What value does the government place on its soon-to-be-proclaimed right to extinguish the firearms rights of Canadians? Is this claim being challenged? Obviously so. Is the government prepared to defend its claim? Yes it is. To what extent, we shall see. On every occasion so far, the government has demonstrated a dogged determination to go to the wall on every gun issue. It is reasonable to conclude that the government places a high value on its claim to rights, and is committed to defend them. Behind it stand the usual organs of state power with all of their considerable strength, but also weaknesses.

THIRD CRITERION - ARTICULATION OF THE GOVERNMENT'S RIGHTS

The next question to settle on behalf of the government's case would be to determine whether or not government has the right to claim sole proprietorship over all firearms and all matters relating to firearms as would be required to extinguish the citizen's right to arms. Next, does the federal government have the exclusive right to dispense whatever firearms privileges they wish, as they wish, whenever they wish, and to whomever they see fit?

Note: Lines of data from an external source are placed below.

-- ==== Sys2Proof/Machine/Ops.lean ====
section
/-! DEFINITION. The named operations over the dictionary, the device's outputs, Tally, the CIC and the fault collector. -/

namespace Sys2Proof.Machine

/-! ### The dictionary -/

/-- The catalogue row of a key (R38, R39). -/
def catFind (k : Nat) : Option ObjRow := (catRange (keyIdx k)).find? (fun r => r.has (keyIdx k) (keySub k))

/-- The number of subentries of an index, 0 where the index is not defined (R11, R38). -/
def catCount (idx : Nat) : Nat :=
  ((catRange idx).filter (fun r => r.hasIndex idx)).foldl (fun n r => max n (r.sub0 + r.nsub - 1)) 0

/-- The access right of a subentry: that of its row, but CONST for the entries of fold 0 (R225, R324) and of CIC source 0 (R444). -/
def accessOf (r : ObjRow) (k : Nat) : Access :=
  if keyIdx k = 0x4000 ∧ keySub k ≤ 5 then .const
  else if keyIdx k = 0x6000 ∧ keySub k ≤ 12 then .const
  else if k = K.CRF_CIC_SRC_CFG 0 then .const
  else r.acc

/-- Whether a CIC source ID is allocated (R423, R424). -/
def cicAllocated (s : Nat) : Bool :=
  (1 ≤ s && s ≤ 8) || (0x10 ≤ s && s ≤ 0x16) || (0x20 ≤ s && s ≤ 0x3A) || (0x40 ≤ s && s ≤ 0xFF)
  || (0x100 ≤ s && s ≤ 0x107) || (0x110 ≤ s && s ≤ 0x119) || (0x120 ≤ s && s ≤ 0x128) || (0x130 ≤ s && s ≤ 0x136)
  || (0x140 ≤ s && s ≤ 0x147) || (0x180 ≤ s && s ≤ 0x1BF) || (0x200 ≤ s && s ≤ 0x28F) || (0x300 ≤ s && s ≤ 0x73F)

/-- The default priority of an allocated CIC source (R423). -/
def cicPriority (s : Nat) : Nat :=
  if s = 1 then 4 else if s = 2 then 8 else if s = 3 then 12 else if s = 4 then 14 else if s = 5 then 15
  else if s = 6 then 10 else if s = 7 then 12 else if s = 8 then 8
  else if s < 0x20 then 9 else if s < 0x30 then 12 else if s < 0x40 then 6 else if s < 0xC0 then 7
  else if s < 0x100 then 5 else if s < 0x200 then 6 else if s < 0x300 then 5 else if s < 0x700 then 6 else 3

/-- The reset value of CRF_CIC_SRC_CFG of a source (R426, R427).  DESIGN CHOICE (log 143): of a reserved source the whole word is 0, as the dash of
R423's table has it, where R426's column gives TARGETS 0x0000F. -/
def cicDefault (s : Nat) : Nat :=
  if cicAllocated s then
    2 ^ 31 + b2n (s == 0x14) * 2 ^ 30 + b2n ((0x10 ≤ s && s ≤ 0x13) || s == 0x15 || s == 0x16) * 2 ^ 29
      + cicPriority s * 2 ^ 20 + 0xF
  else 0

/-- The default of a numeric subentry (R11). -/
def dfltNum (k : Nat) : Nat :=
  if 0x9000 ≤ keyIdx k ∧ keyIdx k < 0x9010 then cicDefault ((keyIdx k - 0x9000) * 128 + keySub k - 1)
  else match catFind k with
    | some r => r.dflt.getD (min (keySub k - r.sub0) (r.dflt.length - 1)) 0
    | none => 0

/-- The default of Gatepost entry 4,095 (R253). -/
def gtpDefault : List Byte :=
  [0x1F, 0x12, 2] ++ zeros 21 ++ [0xFF, 0xFF, 0xFF, 0xFF, 0xFF, 0, 0, 0]

/-- The default of a DOMAIN subentry: octets of zero of its length, nothing for those whose default is empty (R11, R253). -/
def dfltOct (k : Nat) : List Byte :=
  if k = K.GTP_REGION_ENTRY 4095 then gtpDefault
  else if k = K.MIG_RB_VFS then []
  else if keyIdx k = 0x7110 ∨ keyIdx k = 0x1001 ∨ keyIdx k = 0xB005 then []
  else match catFind k with
    | some r => zeros r.size
    | none => []

/-- The stored value of a numeric subentry. -/
def State.rd (s : State) (k : Nat) : Nat := Sparse.get dfltNum s.dict.nums k

/-- The stored value of a DOMAIN subentry. -/
def State.rdo (s : State) (k : Nat) : List Byte := Sparse.get dfltOct s.dict.octs k

/-- Store a numeric value. -/
def State.wr (s : State) (k v : Nat) : State :=
  { s with dict := { s.dict with nums := Sparse.set dfltNum s.dict.nums k v } }

/-- Store a DOMAIN value. -/
def State.wro (s : State) (k : Nat) (v : List Byte) : State :=
  { s with dict := { s.dict with octs := Sparse.set dfltOct s.dict.octs k v } }

/-- The width in bits of a numeric subentry (R9). -/
def widthOf (k : Nat) : Nat := match catFind k with
  | some r => 8 * r.size
  | none => 64

/-- Advance a counter by `n`, modulo its width. -/
def State.add (s : State) (k n : Nat) : State := s.wr k ((s.rd k + n) % 2 ^ widthOf k)

/-- Advance a counter by 1. -/
def State.bump (s : State) (k : Nat) : State := s.add k 1

/-- Decrease a count that does not go below 0. -/
def State.sub (s : State) (k n : Nat) : State := s.wr k (s.rd k - n)

/-- Set or clear one bit of a value. -/
def State.wrBit (s : State) (k n : Nat) (b : Bool) : State := s.wr k (putBit (s.rd k) n b)

/-- Replace bits [hi:lo] of a value. -/
def State.wrBits (s : State) (k hi lo v : Nat) : State := s.wr k (putBits (s.rd k) hi lo v)

/-- The version of a subentry (R40): 0 for CONST and RO, which are never listed. -/
def State.version (s : State) (k : Nat) : Nat := Sparse.get (fun _ => 0) s.dict.vers k

/-- Advance a version, which wraps from 0xFFFFFFFE to 0 (R40). -/
def State.bumpVersion (s : State) (k : Nat) : State :=
  { s with dict := { s.dict with vers := Sparse.set (fun _ => 0) s.dict.vers k ((s.version k + 1) % 0xFFFFFFFF) } }

/-- Send something. -/
def State.emit (s : State) (o : Output) : State := { s with out := s.out ++ [o] }

/-- Take the next number for a free value. -/
def State.tick (s : State) : State := { s with fresh := s.fresh + 1 }

/-- The tick number (R29). -/
def State.now (s : State) : Nat := s.clk.dtc / 1000

/-- The device is in the Pinfold state, or in its Bothy-only form (R110). -/
def State.inPinfold (s : State) : Bool := decide (s.boot.step = .pinfold ∨ s.boot.step = .bothyPinfold)

/-- The journal's replay is under way or due: in phase C of a boot (R75), or after a restart of Croft in the Pinfold state (R114). -/
def State.replaying (s : State) : Bool := s.boot.step == .phaseB || (s.boot.step == .pinfold && s.boot.replayDue)

/-- SYS_READY has risen and the device is awake. -/
def State.isReady (s : State) : Bool := decide (s.boot.step = .ready ∧ s.pwr.sleep = .awake)

/-- The time that a record carries: the DTC, or the Bothy counter while the DTC stands still (R480, R483). -/
def State.recordTime (s : State) : Nat := if s.clk.running then s.clk.dtc else s.clk.bothy

/-- A step of an absent precondition: an event that does not occur in this state leaves it unchanged. -/
def when (c : Bool) (f : State → State) (s : State) : State := if c then f s else s

/-- Apply an operation for each element of a list, in order. -/
def forEach {α : Type} (l : List α) (f : State → α → State) (s : State) : State := l.foldl f s

/-! ### Tally (R438 to R442) -/

/-- The subsystem number of the owner of a Tally bank (R438, R445). -/
def bankOwner (b : Nat) : Nat :=
  if b < 8 then 1 else if b < 24 then 2 else if b < 32 then 3 else if b < 36 then 4 else if b < 40 then 5
  else if b < 44 then 6 else if b < 46 then 7 else if b < 54 then 8 else if b < 56 then 9 else if b < 60 then 10
  else if b < 62 then 11 else 12

/-- The counters whose selection is listed in the dictionary. -/
def State.tallySelected (s : State) : List (Nat × Nat) :=
  (s.dict.nums.filter (fun e => 0x9100 ≤ keyIdx e.1 && keyIdx e.1 < 0x9108)).map
    (fun e => ((keyIdx e.1 - 0x9100) * 128 + keySub e.1 - 1, e.2))

/-- A counter of selection `sel` counts the event of the code and the numbered element (R439). -/
def tallyMatches (k sel code inst : Nat) : Bool :=
  bit sel 31 && bits sel 15 0 == code && (bit sel 30 || bits sel 27 16 == inst) && bankOwner (k / 16) == code / 4096

/-! ### The CIC (R423 to R437) -/

/-- The state of a source. -/
def State.cicGet (s : State) (i : Nat) : CicSource := Sparse.get (fun _ => {}) s.cic.sources i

On what basis does the government assume these rights? We have not been told. One might imagine the Divine Right of Kings, or the debasing philosophy of Hobbes. Or maybe the writings of Marx, Engels, or Lenin. By no means can the works of Nietzsche and Hitler be eliminated.

In the final analysis, it may be none of these. The shallow reality as we have recently discovered, is that the agenda on this most profound of national issues may not be driven by the philosophy of Lenin, but Lennon.

Which may help to explain the relative poverty of the material in this section. Can it be true that the laws of Canada are being formulated from ethereal New Age mush?

It is contingent upon any prudent, honest and trustworthy government to articulate a claim to rights before implementing laws that gives force and effect to those rights. In this, the federal government has been grossly negligent, causing great confusion, and planting widespread suspicion of an operative and hidden agenda very much along the lines described in these pages.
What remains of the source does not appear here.